Lista parcial de los genes ubicados en el brazo q (brazo largo) del cromosoma humano 1:

  • ABL2 (1q25)
  • ADIPOR1 (1q32)
  • AHCTF1 : proteína codificante ELYS
  • AKT3 (1q43-44)
  • ANGPTL1 : proteína 1 relacionada con la angiopoyetina
  • ARHGEF2 (1q22)
  • ARID4B : proteína codificante de la proteína 4B que contiene un dominio interactivo rico en AT
  • Proteína codificante ARV1 homóloga ARV1 (S. cerevisiae)
  • ARNT (1t21)
  • ASPM (1q31): un determinante del tamaño del cerebro
  • ATF3 (1q32)
  • ATP2B4 (1q32)
  • BCL9 (1q21)
  • CATSPERE : proteína codificante de la subunidad auxiliar épsilon del canal Catsper
  • C1orf21 : marco de lectura abierto del cromosoma 1 21
  • Proteína codificante MMTAP2 Proteína 2 asociada al tumor de mieloma múltiple
  • TEX35 : TEX35
  • C1orf74 : marco de lectura abierto 74 del cromosoma 1
  • C2CD4D : dominio dependiente de calcio C2 que contiene 4D
  • CTSS: Catepsina S
  • CD5L : Molécula similar a CD5
  • CENPL : Proteína centrómero L
  • CENPF (1t41)
  • CHTOP : Objetivo de cromatina de prmt1
  • CNIH4 : homólogo 4 de cornichon
  • CNST : Consortina
  • CREG1 : Represor celular de genes estimulados por E1A 1
  • PCR : proteína C reactiva
  • CRTC2 (1q21)
  • CSRP1 : Proteína 1 rica en cisteína y glicina
  • DCAF8 : proteína codificante del factor 8 asociado a DDB1 y CUL4
  • DDX59 : helicasa de caja muerta 59
  • DEL1Q21 : proteína codificante del síndrome de deleción del cromosoma 1q21.1
  • DPT : Dermatopontina
  • DISC2 , ARN largo no codificante
  • DNAH14 que codifica la proteína dineína, axonemal, cadena pesada 14
  • DUSP10 (1t41)
  • DUSP27 : proteína codificante de la fosfatasa de especificidad dual 27 (putativa)
  • ECM1 (1q21)
  • EDEM3 : proteína similar a la alfa-manosidasa 3 que mejora la degradación del ER
  • EGLN1 (1q42)
  • ELF3 : proteína codificante del factor de transcripción 3 similar a E74
  • ENAH (1q42)
  • ESRRG (1q41)
  • FAM129A : familia con similitud de secuencia 129, miembro A
  • FAM163A : proteína codificante de la proteína secretora derivada del neuroblastoma
  • FAM20B : FAM20B, glicosaminoglicano xilosilquinasa
  • FAM63A : Familia con similitud de secuencia 63, miembro A
  • FAM78B : familia con similitud de secuencia 78, miembro B
  • FAM89A : proteína codificante Fam89A
  • FBXO28 : proteína de caja F 28
  • FCMR : Fragmento Fc del receptor de IgM
  • FCGR2B (1q23)
  • FCGR2C : fragmento Fc de la proteína codificante del receptor igg iic (gen/pseudogen)
  • FH (1q43): fumarasa
  • FLAD1 : proteína codificante de la flavina adenina dinucleótido sintetasa 1
  • FLG-AS1 : proteína codificante del ARN antisentido FLG 1
  • FMO3 : monooxigenasa 3 que contiene flavina
  • Proteína codificante FRA1J Sitio frágil, tipo 5-azacitidina, común, fra(1)(q12)

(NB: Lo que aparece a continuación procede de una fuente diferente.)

-- ==== Sys2Proof/Tests/Slice0.lean ====
section
/-!
SUPPORT. The model's own tests. Words are written out from the encodings of spec/30_encoding.md R55 and R62;
expected results are the rows of spec/95_test_vectors.md (tables 2.1 to 2.7) unless a comment says otherwise.
Last come the witnesses: for every statement with hypotheses, concrete values that meet them together.
-/

namespace Sys2Proof.Tests

open Sys2Proof Sys2Proof.Machine

/-! ## WellFormed: every check refuses an ill-formed term (R5, R41) -/

theorem test_font_start_last_legal : Config.wellFormed { fontStart := 0x0FB0 } = true := by decide
theorem test_font_start_too_high : Config.wellFormed { fontStart := 0x0FB1 } = false := by decide
theorem test_image_longest_legal : programFits (List.replicate 3584 0) = true := by
  rw [programFits, List.length_replicate]; rfl
theorem test_image_too_long : programFits (List.replicate 3585 0) = false := by
  rw [programFits, List.length_replicate]; rfl

/-! ## Decode: one word per constructor, and words of no row (R54, R55, R56) -/

theorem test_decode_clearDisplay : decode 0b0000000011100000 = .known .clearDisplay := by decide
theorem test_decode_ret : decode 0b0000000011101110 = .known .ret := by decide
theorem test_decode_jump : decode 0b0001101010111100 = .known (.jump 0xABC) := by decide
theorem test_decode_call : decode 0b0010111111111111 = .known (.call 0xFFF) := by decide
theorem test_decode_skipEqImm : decode 0b0011000001000010 = .known (.skipEqImm 0x0 0x42) := by decide
theorem test_decode_skipNeImm : decode 0b0100111110000001 = .known (.skipNeImm 0xF 0x81) := by decide
theorem test_decode_skipEqReg : decode 0b0101001010100000 = .known (.skipEqReg 0x2 0xA) := by decide
theorem test_decode_loadImm : decode 0b0110111110101011 = .known (.loadImm 0xF 0xAB) := by decide
theorem test_decode_addImm : decode 0b0111000111111111 = .known (.addImm 0x1 0xFF) := by decide
theorem test_decode_move : decode 0b1000001101000000 = .known (.move 0x3 0x4) := by decide
theorem test_decode_orReg : decode 0b1000001101000001 = .known (.orReg 0x3 0x4) := by decide
theorem test_decode_andReg : decode 0b1000001101000010 = .known (.andReg 0x3 0x4) := by decide
theorem test_decode_xorReg : decode 0b1000001101000011 = .known (.xorReg 0x3 0x4) := by decide
theorem test_decode_addReg : decode 0b1000001101000100 = .known (.addReg 0x3 0x4) := by decide
theorem test_decode_sub : decode 0b1000001101000101 = .known (.sub 0x3 0x4) := by decide
theorem test_decode_shiftRight : decode 0b1000001101000110 = .known (.shiftRight 0x3 0x4) := by decide
theorem test_decode_subN : decode 0b1000001101000111 = .known (.subN 0x3 0x4) := by decide
theorem test_decode_shiftLeft : decode 0b1000001101001110 = .known (.shiftLeft 0x3 0x4) := by decide
theorem test_decode_skipNeReg : decode 0b1001001010100000 = .known (.skipNeReg 0x2 0xA) := by decide
theorem test_decode_loadIndex : decode 0b1010001000001100 = .known (.loadIndex 0x20C) := by decide
theorem test_decode_jumpOffset : decode 0b1011001000010000 = .known (.jumpOffset 0x210) := by decide
theorem test_decode_random : decode 0b1100010100001111 = .known (.random 0x5 0x0F) := by decide
theorem test_decode_draw : decode 0b1101000100100101 = .known (.draw 0x1 0x2 0x5) := by decide
theorem test_decode_skipKey : decode 0b1110101110011110 = .known (.skipKey 0xB) := by decide
theorem test_decode_skipNotKey : decode 0b1110101110100001 = .known (.skipNotKey 0xB) := by decide
theorem test_decode_getDelay : decode 0b1111010000000111 = .known (.getDelay 0x4) := by decide
theorem test_decode_waitKey : decode 0b1111001100001010 = .known (.waitKey 0x3) := by decide
theorem test_decode_setDelay : decode 0b1111101000010101 = .known (.setDelay 0xA) := by decide
theorem test_decode_setSound : decode 0b1111101000011000 = .known (.setSound 0xA) := by decide
theorem test_decode_addIndex : decode 0b1111111100011110 = .known (.addIndex 0xF) := by decide
theorem test_decode_fontAddr : decode 0b1111000100101001 = .known (.fontAddr 0x1) := by decide
theorem test_decode_bcd : decode 0b1111000100110011 = .known (.bcd 0x1) := by decide
theorem test_decode_saveRegs : decode 0b1111001001010101 = .known (.saveRegs 0x2) := by decide
theorem test_decode_loadRegs : decode 0b1111111101100101 = .known (.loadRegs 0xF) := by decide
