-- ==== Sys2Proof/Machine/Operands.lean ====
section
/-! DEFINITION. Operand assembly of PUSH (R302, R303 of spec/30_encoding.md) and the endianness converter (R450 to R454 of
spec/41_byte_order.md). Every conversion is big-endian and fixed (R203). -/

namespace Sys2Proof.Machine

/-- R302: the byte count of a PUSH, `n = zext_3(NBM1) + 1`. -/
def pushCount (nbm1 : BitVec 2) : Nat := nbm1.toNat + 1

/-- R303: `byte(k) = DATA[31 - 8k : 24 - 8k]`. -/
def dataByte (data : Word) (k : Nat) : Byte := data.extractLsb' (24 - 8 * k) 8

/-- R302, R303: the message bytes of a PUSH, `byte(0)` first. The bytes `byte(k)` for `k ≥ n` are left out (R304). -/
def pushBytes (nbm1 : BitVec 2) (data : Word) : List Byte :=
  (List.range (pushCount nbm1)).map (dataByte data)

/-- R450, BE32: four bytes to one word, the earliest byte most significant. -/
def be32 (b0 b1 b2 b3 : Byte) : Word :=
  b0.setWidth 32 <<< 24 ||| b1.setWidth 32 <<< 16 ||| b2.setWidth 32 <<< 8 ||| b3.setWidth 32

/-- R451, BYTES32: one word to four bytes, earliest first. -/
def bytes32 (w : Word) : List Byte :=
  [w.extractLsb' 24 8, w.extractLsb' 16 8, w.extractLsb' 8 8, w.extractLsb' 0 8]

/-- Byte `k` of the 64-bit length, `L[8k+7 : 8k]` (R652). -/
def lengthByte (v : BitVec 64) (k : Nat) : Byte := v.extractLsb' (8 * k) 8

/-- R452, BYTES64: the 64-bit length to eight bytes, most significant first. -/
def bytes64 (v : BitVec 64) : List Byte :=
  [lengthByte v 7, lengthByte v 6, lengthByte v 5, lengthByte v 4,
   lengthByte v 3, lengthByte v 2, lengthByte v 1, lengthByte v 0]

/-- R453, block load: `W[i] <- BE32(B[4i], B[4i+1], B[4i+2], B[4i+3])` for `i` in [0, 16), of a block of 64 bytes. -/
def blockLoad (block : List Byte) : List Word :=
  (List.range 16).map fun i =>
    be32 (block.getD (4 * i) 0) (block.getD (4 * i + 1) 0) (block.getD (4 * i + 2) 0) (block.getD (4 * i + 3) 0)

/-- R454, digest wire format: the 32 bytes of the eight result words, `BYTES32(digest[0]) ++ … ++ BYTES32(digest[7])`. -/
def digestBytes (digest : Vector Word 8) : List Byte := digest.toList.flatMap bytes32

/-- The inverse of R303: `byte(k)` at `DATA[31 - 8k : 24 - 8k]`, unused positions 0 (R308). -/
def placeBytes (bytes : List Byte) : Word :=
  be32 (bytes.getD 0 0) (bytes.getD 1 0) (bytes.getD 2 0) (bytes.getD 3 0)

end Sys2Proof.Machine
end

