theorem witness_EveryStepKeepsTheDigestLaw :
    safeState (withMoves [.present 0x1000000000] (doneState 0)) = true ∧ digestLaw (doneState 0) ∧
    digestLaw State.reset ∧ ∃ t, step (withMoves [.present 0x1000000000] (doneState 0)) = .next t :=
  ⟨by decide +kernel, ⟨rfl, rfl, rfl⟩, rfl, _, rfl⟩

theorem witness_BlockCounterStaysBelowItsModulus :
    safeState { doneState 0 with completedBlocks := 0x80000000000001 } = true := by decide +kernel

theorem witness_RunOfCommandsEnds :
    safeState (withMoves [.present 0x2061000000, .read 0, .wait, .present 0x3000000000, .waitIdle] appendingState) = true ∧
    noReset (withMoves [.present 0x2061000000, .read 0, .wait, .present 0x3000000000, .waitIdle] appendingState) = true := by
  decide +kernel

/-- The length limit with `done = 0`, one block and the two blocks past 2^55 - 1 with `done = 1`; pending bytes or no block with
`done = 1` are no launch state. -/
theorem witness_SafeBoundaryCountsMessageAndPadding :
    safeState (limitState 63) = true ∧ (limitState 63).fsm = .idle ∧ (limitState 63).done = false ∧
    safeState (doneState 0) = true ∧ (doneState 0).fsm = .idle ∧ (doneState 0).done = true ∧
    safeState { doneState 0 with completedBlocks := 0x80000000000001 } = true ∧
    launchState { doneState 0 with completedBlocks := 0x80000000000002 } = false ∧
    launchState { doneState 0 with completedBlocks := 0 } = false ∧
    launchState { doneState 0 with numPending := 5 } = false := by decide +kernel

theorem witness_WaitReadsStatusUntilNotBusy :
    safeState (withMoves [.waitIdle] appendingState) = true ∧ appendingState.fsm ≠ .idle ∧
    safeState (withMoves [.waitIdle, .read 8] (doneState 0)) = true ∧ (doneState 0).fsm = .idle := by decide +kernel

theorem witness_LibraryFinishDeliversTheDigest :
    launchState (withMoves (libraryFinish ++ [.wait]) abcPending) = true ∧ abcPending.done = false ∧
    launchState (withMoves libraryFinish { limitState 63 with level := .micro }) = true := by decide +kernel

end Sys2Proof.Tests
end

section
/-! PROOFS. The decoder (R301 to R305 of spec/30_encoding.md): one equation per row of the opcode map, what the operands of a PUSH
are, and the statements that follow. -/

namespace Sys2Proof.Decoding

open Sys2Proof.Machine

/-! ### One equation per row of the opcode map (R301) -/

section
variable {cw : CommandWord}

theorem decode_of_op_nop (h : opField cw = 0x0) : decode cw = .ok .nop := by simp [decode, h]

theorem decode_of_op_init (h : opField cw = 0x1) : decode cw = .ok .init := by simp [decode, h]

theorem decode_of_op_push (h : opField cw = 0x2) :
    decode cw = .ok (.push (pushBytes (nbm1Field cw) (dataField cw))) := by simp [decode, h]

theorem decode_of_op_finish (h : opField cw = 0x3) : decode cw = .ok .finish := by simp [decode, h]

theorem decode_of_op_clrerr (h : opField cw = 0x4) : decode cw = .ok .clrerr := by simp [decode, h]

/-- R305: no row of the map is left for OP = 0x5 to 0xF. -/
theorem decode_of_op_reserved (h : 0x5 ≤ (opField cw).toNat) : decode cw = .error (.illegalOp (opField cw)) := by
  unfold decode
  split
  case h_6 => rfl
  all_goals omega

end

/-- R301: outside PUSH, no field but OP reaches the decoded command. -/
theorem decode_eq_of_opField_eq {cw cw' : CommandWord} (hop : opField cw = opField cw') (hpush : opField cw ≠ 0x2) :
    decode cw = decode cw' := by
  unfold decode
  rw [← hop]
  split
  case h_3 h => exact absurd (BitVec.eq_of_toNat_eq h) hpush
  all_goals rfl

/-! ### The operands of a PUSH (R302, R303) -/

@[simp] theorem length_pushBytes (n : BitVec 2) (data : Word) : (pushBytes n data).length = n.toNat + 1 := by
  simp [pushBytes, pushCount]

theorem getElem?_pushBytes {n : BitVec 2} {k : Nat} (data : Word) (hk : k ≤ n.toNat) :
    (pushBytes n data)[k]? = some (dataByte data k) := by
  simp [pushBytes, pushCount, List.getElem?_range (Nat.lt_succ_of_le hk)]

/-- R304: a PUSH of `n` bytes does not see `byte(k)` for `k ≥ n`. -/
theorem pushBytes_congr {n : BitVec 2} {data data' : Word}
    (h : ∀ k, k ≤ n.toNat → dataByte data k = dataByte data' k) : pushBytes n data = pushBytes n data' :=
  List.map_congr_left fun k hk => h k (Nat.le_of_lt_succ (List.mem_range.mp hk))

/-- R300, R303: DATA is the low end of the word, so bit `j` of `byte(k)` is bit `24 - 8k + j` of the word. -/
theorem getLsbD_dataByte_dataField (cw : CommandWord) (k : Nat) {j : Nat} (hj : j < 8) :
    (dataByte (dataField cw) k).getLsbD j = cw.getLsbD (24 - 8 * k + j) := by
  simp [dataByte, dataField, hj]

/-! ### The statements -/

/-- Settles O3: the bytes are `pushBytes` of the fields NBM1 and DATA. -/
theorem pushOperandsComeFromTheWord : Obligations.PushOperandsComeFromTheWord := by
  intro cw hop
  refine ⟨_, decode_of_op_push hop, length_pushBytes _ _, fun k hk => ?_⟩
  have hle : k ≤ (nbm1Field cw).toNat := by
    rw [length_pushBytes] at hk
    exact Nat.le_of_lt_succ hk
  exact ⟨_, getElem?_pushBytes _ hle, fun j hj => getLsbD_dataByte_dataField cw k hj⟩

/-- Settles O4: a PUSH reads NBM1 and the bytes `k ≤ NBM1` of DATA, every other word its OP alone. -/
theorem ignoredFieldsDoNotMatter : Obligations.IgnoredFieldsDoNotMatter := by
  intro cw cw' hop hused
  by_cases hpush : opField cw = 0x2
  · obtain ⟨hnbm1, hbytes⟩ := hused hpush
    rw [decode_of_op_push hpush, decode_of_op_push (hop ▸ hpush), ← hnbm1, pushBytes_congr hbytes]
  · exact decode_eq_of_opField_eq hop hpush

/-- Settles O2, row by row of the opcode map. -/
theorem opcodeAloneSelectsCommand : Obligations.OpcodeAloneSelectsCommand := fun _ =>
  ⟨decode_of_op_nop, decode_of_op_init, fun h => ⟨_, decode_of_op_push h⟩, decode_of_op_finish, decode_of_op_clrerr,
    decode_of_op_reserved⟩

end Sys2Proof.Decoding
end

section
/-! PROOFS. The word operations (R405, R406, R411, R412 of spec/40_word_ops.md): what each puts in bit `i` of its result, and the
statements that follow. -/

namespace Sys2Proof.WordOps

open Sys2Proof.Machine

/-! ### Rotation and shift (R405, R406) -/

/-- R405, at every amount (D25): bits below `32 - n % 32` come from further up in `x`, the others wrap around to its low end. -/
theorem getLsbD_rotr (x : Word) (n : Nat) {i : Nat} (hi : i < 32) :
    (rotr x n).getLsbD i = x.getLsbD ((i + n) % 32) := by
  rw [rotr, BitVec.getLsbD_rotateRight, Bool.cond_decide]
  split
  case isTrue hlow =>
    have hidx : n % 32 + i = (i + n) % 32 := by omega
    rw [hidx]
  case isFalse hwrap =>
    have hidx : i - (32 - n % 32) = (i + n) % 32 := by omega
    rw [hidx, decide_eq_true hi, Bool.true_and]

@[simp] theorem getLsbD_shr (x : Word) (n i : Nat) : (shr x n).getLsbD i = x.getLsbD (i + n) := by
  rw [shr, BitVec.getLsbD_ushiftRight, Nat.add_comm]

/-- Rotation amounts add. -/
theorem rotr_rotr (x : Word) (m n : Nat) : rotr (rotr x m) n = rotr x (m + n) := by
  refine BitVec.eq_of_getLsbD_eq fun i hi => ?_
  have hidx : ((i + n) % 32 + m) % 32 = (i + (m + n)) % 32 := by omega
  rw [getLsbD_rotr _ _ hi, getLsbD_rotr _ _ (Nat.mod_lt _ (by decide)), getLsbD_rotr _ _ hi, hidx]

@[simp] theorem rotr_32 (x : Word) : rotr x 32 = x := by
  refine BitVec.eq_of_getLsbD_eq fun i hi => ?_
  rw [getLsbD_rotr _ _ hi, Nat.add_mod_right, Nat.mod_eq_of_lt hi]

/-! ### Ch and Maj (R411, R412) -/

/-- Also past bit 31, where the complement reads false: there `g` reads false too. -/
theorem getLsbD_not_and (e g : Word) (i : Nat) : (~~~e &&& g).getLsbD i = (!e.getLsbD i && g.getLsbD i) := by
  by_cases hi : i < 32
  · simp [hi]
  · simp [BitVec.getLsbD_of_ge g i (Nat.le_of_not_lt hi)]
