-- ==== Sys2Proof/Decode.lean ====
section
/-! DEFINITION. The decoder, total on any number, and the encoder, both written from the tables of 30_encoding.md. -/

namespace Sys2Proof

/-- What a beat word is decoded against (30_encoding.md R61 and the column `context` of opcode_table.json):
`PHASE = IDLE`; `PHASE = BODY` with room in the frame; `PHASE = BODY` with `CNT = 260`. -/
inductive BeatContext where
  | idle
  | bodyRoom
  | bodyFull
deriving DecidableEq, Repr

/-- Why a number is no code word of the block. -/
inductive DecodeReject where
  /-- A beat word has 10 bits (R60). -/
  | beatOverTenBits (word : Nat)
  /-- A header word has 32 bits (R69). -/
  | headerOver32Bits (word : Nat)
  /-- The table has rows of 10 bits and of 32 bits only. -/
  | noRowOfThisWidth (bits : Nat)
deriving DecidableEq, Repr

/-- The decoder's answer: an instruction, or a rejection by name. -/
inductive Decoded where
  | instr (i : Instr)
  | rejected (why : DecodeReject)
deriving DecidableEq, Repr

/-- The instruction of an answer, if it is one. -/
def Decoded.toOption : Decoded → Option Instr
  | .instr i => some i
  | .rejected _ => none

/-- Bit 9 of a beat word (R60). -/
def beatLast (w : BeatWord) : Bool := w.getLsbD 9

/-- Bit 8 of a beat word (R60). -/
def beatHexerr (w : BeatWord) : Bool := w.getLsbD 8

/-- Bits 7:0 of a beat word (R60). -/
def beatData (w : BeatWord) : Byte := w.extractLsb' 0 8

/-- Bits 31:24 of a header word, `BUF[0]` (R69). -/
def headerLength (h : HeaderWord) : Byte := h.extractLsb' 24 8

/-- Bits 23:8 of a header word, `BUF[1] ∥ BUF[2]` (R69). -/
def headerOffset (h : HeaderWord) : Half := h.extractLsb' 8 16

/-- Bits 7:0 of a header word, `BUF[3]` (R69). -/
def headerTag (h : HeaderWord) : Byte := h.extractLsb' 0 8

/-- Decode of a beat word in its context (R61, R90). All 1024 words are legal (R60). -/
def decodeBeat (c : BeatContext) (w : BeatWord) : Instr :=
  if beatLast w then .last (beatHexerr w) (beatData w)
  else match c with
    | .idle => .mark (beatHexerr w) (beatData w)
    | .bodyRoom => if beatHexerr w then .hexerr (beatData w) else .byte (beatData w)
    | .bodyFull => if beatHexerr w then .hexerr (beatData w) else .byteOverflow (beatData w)

/-- Decode of a header word by its tag, mask and match as the table gives them (R69, R70, R140, R147). -/
def decodeHeader (h : HeaderWord) : Instr :=
  let length := headerLength h
  let offset := headerOffset h
  let tag := headerTag h
  if tag = 0x00 then .data length offset
  else if tag = 0x01 then .eof length offset
  else if tag = 0x02 then .esa length offset
  else if tag = 0x03 then .ssa length offset
  else if tag = 0x04 then .ela length offset
  else if tag = 0x05 then .sla length offset
  else if tag &&& 0xFE = 0x06 then .unknown06 length offset tag
  else if tag &&& 0xF8 = 0x08 then .unknown08 length offset tag
  else if tag &&& 0xF0 = 0x10 then .unknown10 length offset tag
  else if tag &&& 0xE0 = 0x20 then .unknown20 length offset tag
  else if tag &&& 0xC0 = 0x40 then .unknown40 length offset tag
  else .unknown80 length offset tag

/-- Decode of any number as a code word of `bits` bits: total, rejecting by name. -/
def decode (c : BeatContext) (bits word : Nat) : Decoded :=
  if bits = 10 then
    if word < 2 ^ 10 then .instr (decodeBeat c (BitVec.ofNat 10 word)) else .rejected (.beatOverTenBits word)
  else if bits = 32 then
    if word < 2 ^ 32 then .instr (decodeHeader (BitVec.ofNat 32 word)) else .rejected (.headerOver32Bits word)
  else .rejected (.noRowOfThisWidth bits)

/-- A beat word from its three fields (R60). -/
def beatWord (last hexerr : Bool) (data : Byte) : BeatWord :=
  BitVec.ofBool last ++ (BitVec.ofBool hexerr ++ data)

/-- A header word from its three fields (R69). -/
def headerWord (length : Byte) (offset : Half) (tag : Byte) : HeaderWord :=
  length ++ (offset ++ tag)

/-- How many bits the word of an instruction has. -/
def Instr.bits : Instr → Nat
  | .mark _ _ | .byte _ | .byteOverflow _ | .hexerr _ | .last _ _ => 10
  | .data _ _ | .eof _ _ | .esa _ _ | .ssa _ _ | .ela _ _ | .sla _ _ => 32
  | .unknown06 _ _ _ | .unknown08 _ _ _ | .unknown10 _ _ _ => 32
  | .unknown20 _ _ _ | .unknown40 _ _ _ | .unknown80 _ _ _ => 32

/-- The encoder: the number of an instruction's word, bits numbered as opcode_table.json numbers them. -/
def encode : Instr → Nat
  | .mark hexerr data => (beatWord false hexerr data).toNat
  | .byte data => (beatWord false false data).toNat
  | .byteOverflow data => (beatWord false false data).toNat
  | .hexerr data => (beatWord false true data).toNat
  | .last hexerr data => (beatWord true hexerr data).toNat
  | .data length offset => (headerWord length offset 0x00).toNat
  | .eof length offset => (headerWord length offset 0x01).toNat
  | .esa length offset => (headerWord length offset 0x02).toNat
  | .ssa length offset => (headerWord length offset 0x03).toNat
  | .ela length offset => (headerWord length offset 0x04).toNat
  | .sla length offset => (headerWord length offset 0x05).toNat
  | .unknown06 length offset tag => (headerWord length offset tag).toNat
  | .unknown08 length offset tag => (headerWord length offset tag).toNat
  | .unknown10 length offset tag => (headerWord length offset tag).toNat
  | .unknown20 length offset tag => (headerWord length offset tag).toNat
  | .unknown40 length offset tag => (headerWord length offset tag).toNat
  | .unknown80 length offset tag => (headerWord length offset tag).toNat

/-- In which contexts a row stands: the column `context` of opcode_table.json. A header has no beat context. -/
def Instr.admits : Instr → BeatContext → Bool
  | .mark _ _, c => c == .idle
  | .byte _, c => c == .bodyRoom
  | .byteOverflow _, c => c == .bodyFull
  | .hexerr _, c => c == .bodyRoom || c == .bodyFull
  | .last _ _, _ => true
  | .data _ _, _ | .eof _ _, _ | .esa _ _, _ | .ssa _ _, _ | .ela _ _, _ | .sla _ _, _ => true
  | .unknown06 _ _ _, _ | .unknown08 _ _ _, _ | .unknown10 _ _ _, _ => true
  | .unknown20 _ _ _, _ | .unknown40 _ _ _, _ | .unknown80 _ _ _, _ => true

/-- The column `mask` of a row in opcode_table.json. -/
def Instr.rowMask : Instr → Nat
  | .mark _ _ => 0x000
  | .byte _ | .byteOverflow _ | .hexerr _ => 0x100
  | .last _ _ => 0x200
  | .data _ _ | .eof _ _ | .esa _ _ | .ssa _ _ | .ela _ _ | .sla _ _ => 0x000000FF
  | .unknown06 _ _ _ => 0x000000FE
  | .unknown08 _ _ _ => 0x000000F8
  | .unknown10 _ _ _ => 0x000000F0
  | .unknown20 _ _ _ => 0x000000E0
  | .unknown40 _ _ _ => 0x000000C0
  | .unknown80 _ _ _ => 0x00000080

/-- The column `match` of a row in opcode_table.json. -/
def Instr.rowMatch : Instr → Nat
  | .mark _ _ | .byte _ | .byteOverflow _ => 0x000
  | .hexerr _ => 0x100
  | .last _ _ => 0x200
  | .data _ _ => 0x00000000
  | .eof _ _ => 0x00000001
  | .esa _ _ => 0x00000002
  | .ssa _ _ => 0x00000003
  | .ela _ _ => 0x00000004
  | .sla _ _ => 0x00000005
  | .unknown06 _ _ _ => 0x00000006
  | .unknown08 _ _ _ => 0x00000008
  | .unknown10 _ _ _ => 0x00000010
  | .unknown20 _ _ _ => 0x00000020
  | .unknown40 _ _ _ => 0x00000040
  | .unknown80 _ _ _ => 0x00000080

/-- The context in which a beat word of the opcode table is read when nothing else is known: a line in progress with
room in its frame. DESIGN CHOICE (log 7), safe: `MARK`, `BYTE` and `BYTE (overflow case)` share their words, and the
step itself always decodes in the context of its own state. -/
def tableContext : BeatContext := .bodyRoom

/-- The instruction read from a word numbered as opcode_table.json numbers it: a beat word in at most two bytes, a
header word in four (log 7, log 8). -/
def decodeTableWord (nbits w : Nat) : Option Instr :=
  if nbits ≤ 16 then (decode tableContext 10 w).toOption else (decode tableContext nbits w).toOption

end Sys2Proof
end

  • G0S2 : codificación del conmutador G0/G1 2
  • GAS5 (1q25)
  • GBA : glucosidasa beta ácida (incluye glucosilceramidasa) (gen de la enfermedad de Gaucher )
  • GBAP1 : pseudogen 1 de la glucosilceramidasa beta
  • GLC1A : gen del glaucoma
  • GON4L : similar a Gon-4
  • GPA33 (1q24)
  • GPR37L1 Receptor acoplado a proteína G 37 similar al 1
  • H3C13 : proteína codificante del grupo de histonas 2, miembro de la familia h3 d
  • HEATR1 : proteína 1 que contiene la repetición HEAT
  • HFE2 : hemocromatosis tipo 2 (juvenil)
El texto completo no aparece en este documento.